Because I trusted my therapist, I followed through with the exercise she gave me which felt daunting at the time. I was barely eating, barely sleeping and working two jobs to keep a roof over our heads. The mere thought of adding a homework assignment to my schedule felt exhausting. Nonetheless, I sat down and expanded on those four words, “I just want peace.”
What did peace look like in my life?
More importantly, what did it feel like in my life?
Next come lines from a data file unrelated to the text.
-- ==== Sys2Proof/Machine/Idle.lean ====
section
/-! DEFINITION. What the block does by itself while no command waits (log 1): it takes one of the steps of its own that are
possible, or lets one microsecond pass. No time passes while a step is due (log 12). -/

namespace Sys2Proof.Machine

/-- The request row of a kind code, or BAD_KIND (8.7, R154). -/
def requestCommand (kind : Byte) : Instr :=
  match kind.toNat with
  | 0x01 => .ping
  | 0x02 => .setSource
  | 0x03 => .getSource
  | 0x04 => .maskList
  | 0x05 => .clearSource
  | 0x06 => .setDelivery
  | 0x07 => .readStack
  | 0x08 => .gate
  | 0x09 => .take
  | 0x0A => .done
  | 0x0B => .setInput
  | 0x0C => .readInputs
  | 0x0D => .setTimer
  | 0x0E => .getTimer
  | 0x0F => .setTime
  | 0x10 => .getTime
  | 0x11 => .setRing
  | 0x12 => .drainRing
  | 0x13 => .discardRing
  | 0x14 => .setOutputs
  | 0x15 => .holdOutputs
  | 0x16 => .releaseOutputs
  | 0x17 => .setSafe
  | 0x18 => .setStop
  | 0x19 => .setSilence
  | 0x1A => .restart
  | _ => .badKind

/-- The steps with which the command unit can take the request in the intake slot now (R152). -/
def State.commandSteps (s : State) : List Instr :=
  (if s.replayed?.isSome then [Instr.replay] else [])
    ++ (match s.newRequest? with | some r => [requestCommand r.kind] | none => [])

/-- The list with `i` in it when the condition holds, and empty otherwise. -/
def stepIf (condition : Bool) (i : Instr) : List Instr := if condition then [i] else []

/-- The arrivals of what has been on its way for at least (`due`) or less than a microsecond (R4). -/
def State.arrivals (s : State) (due : Bool) : List Instr :=
  ((s.event.arriving.filter fun x => decide (1 ≤ x.age) == due).map fun x => .occurrenceArrival x.occurrence.source.val)
    ++ ((s.timer.arriving.filter fun x => decide (1 ≤ x.age) == due).map fun x => .triggerArrival x.channel.val)

/-- The steps of the part that are due: they are taken before time passes (log 12). -/
def State.dueSteps (s : State) : List Instr :=
  if s.held then []
  else
    ((List.finRange 32).filter fun n => (s.channel n).isDue).map (fun n => Instr.qualificationEnd n.val)
      ++ stepIf s.stopDue .stopQualificationEnd
      ++ ((List.finRange 4).filter fun n => (s.intervalTimer n).isDue).map (fun n => Instr.timerExpiry n.val)
      ++ stepIf (s.protection.silenceTimer = some 0) .silenceExpiry
      ++ stepIf s.takeExpiry?.isSome .takeTimerExpiry
      ++ stepIf s.link.breakDue .breakLimit
      ++ stepIf s.link.gapDue .gapLimit
      ++ stepIf s.link.frameDue .frameEnd
      ++ stepIf s.nextOffer?.isSome .makeOffer
      ++ stepIf s.arbitrate?.isSome .arbiterChoice
      ++ s.commandSteps
      ++ s.arrivals true

/-- One microsecond later, for a channel or the STOP pin's qualification (R97). -/
def laterQualification : Option Nat → Option Nat := Option.map (· + 1)

/-- One microsecond later, for an interval timer (R115). -/
def IntervalTimer.later (t : IntervalTimer) : IntervalTimer :=
  match t.phase with
  | .running => { t with remaining := t.remaining - 1 }
  | .stopped | .waiting => t

/-- One microsecond later, for the receiver and the transmitter: the break limit, the gap interval, the frame being sent (R135, R141,
R148). -/
def LinkUnit.later (l : LinkUnit) : LinkUnit :=
  { l with
    line := match l.line with
      | .inCharacter elapsed => .inCharacter (elapsed + unitsPerMicrosecond)
      | .waitingHigh => .waitingHigh
      | .idle => .idle
    gap := if l.frame = .assembling ∧ l.line = .idle then l.gap + unitsPerMicrosecond else l.gap
    sending := l.sending.map fun x => { x with elapsed := x.elapsed + unitsPerMicrosecond } }

/-- One microsecond passes: the time base and every timer of the part count (R109, R115, R61, R37, R43, R97, R54, R4). While RESETn is
low nothing counts (R109, R163). -/
def State.tick (s : State) : State :=
  if s.held then s
  else
    { s with
      input :=
        { channels := s.input.channels.map fun c => { c with qualifying := laterQualification c.qualifying }
          stop := { s.input.stop with qualifying := laterQualification s.input.stop.qualifying } }
      timer :=
        { timeBase := s.timer.timeBase + 1
          timers := s.timer.timers.map IntervalTimer.later
          arriving := s.timer.arriving.map fun x => { x with age := x.age + 1 } }
      event := { s.event with arriving := s.event.arriving.map fun x => { x with age := x.age + 1 } }
      delivery := { s.delivery with
        takeTimer := if s.command.window then s.delivery.takeTimer else s.delivery.takeTimer.map (· - 1) }
      protection := { s.protection with silenceTimer := s.protection.silenceTimer.map (· - 1) }
      link := s.link.later }

/-- What the block does on an empty queue: the one step that is possible, or one of several by a free choice (log 2), a microsecond's
passing among them when no step is due. -/
def State.idle (s : State) : Host.Outcome State Fault Refusal :=
  let due := s.dueSteps
  let possible := due ++ (if s.held then [] else s.arrivals false)
  match possible, due with
  | [], _ => .next s.tick
  | [only], _ :: _ => exec only s
  | _, _ =>
    let ways := possible.length + (if due = [] then 1 else 0)
    let after := { s with choices := s.choices + 1 }
    match possible[Config.freeChoice s.choices % ways]? with
    | some i => exec i after
    | none => .next after.tick

end Sys2Proof.Machine
end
I mapped out what I wanted my life to look like on any random Tuesday, five years down the line. I envisioned myself rooted and successful in my public relations career. In this leap into the future, my children were thriving and protected. We were happy and content - two feelings that seemed so far out of reach in that present moment. Even though I had procrastinated on the assignment, sitting with these feelings brought a sense of peace in that moment and hope… which I desperately needed.
That exercise became a grounding tool for me whenever anxiety crept in. I would mentally jump forward in time and find relief despite the chaos swirling around me.
Tina did this exercise before every court date, envisioning what she wanted out of it. It became her lifeline, and something to focus on.
This isn’t just the start of a new year, it’s the start of the rest of your life. You don’t know what’s going to happen, but if you have a destination in mind, you’re better equipped to find your way through the chaos.
If you’re struggling with how to do this or likely to procrastinate, check out this short video on creating your Utopia I made just over a year ago, for a webinar I held.
While you can't control every twist and turn, you can always hold onto your vision of peace and happiness. Embrace it, nurture it, and let it guide you. Remember, you have the strength to turn your dreams into reality, one day at a time. So, let this be your year of transformation and triumph.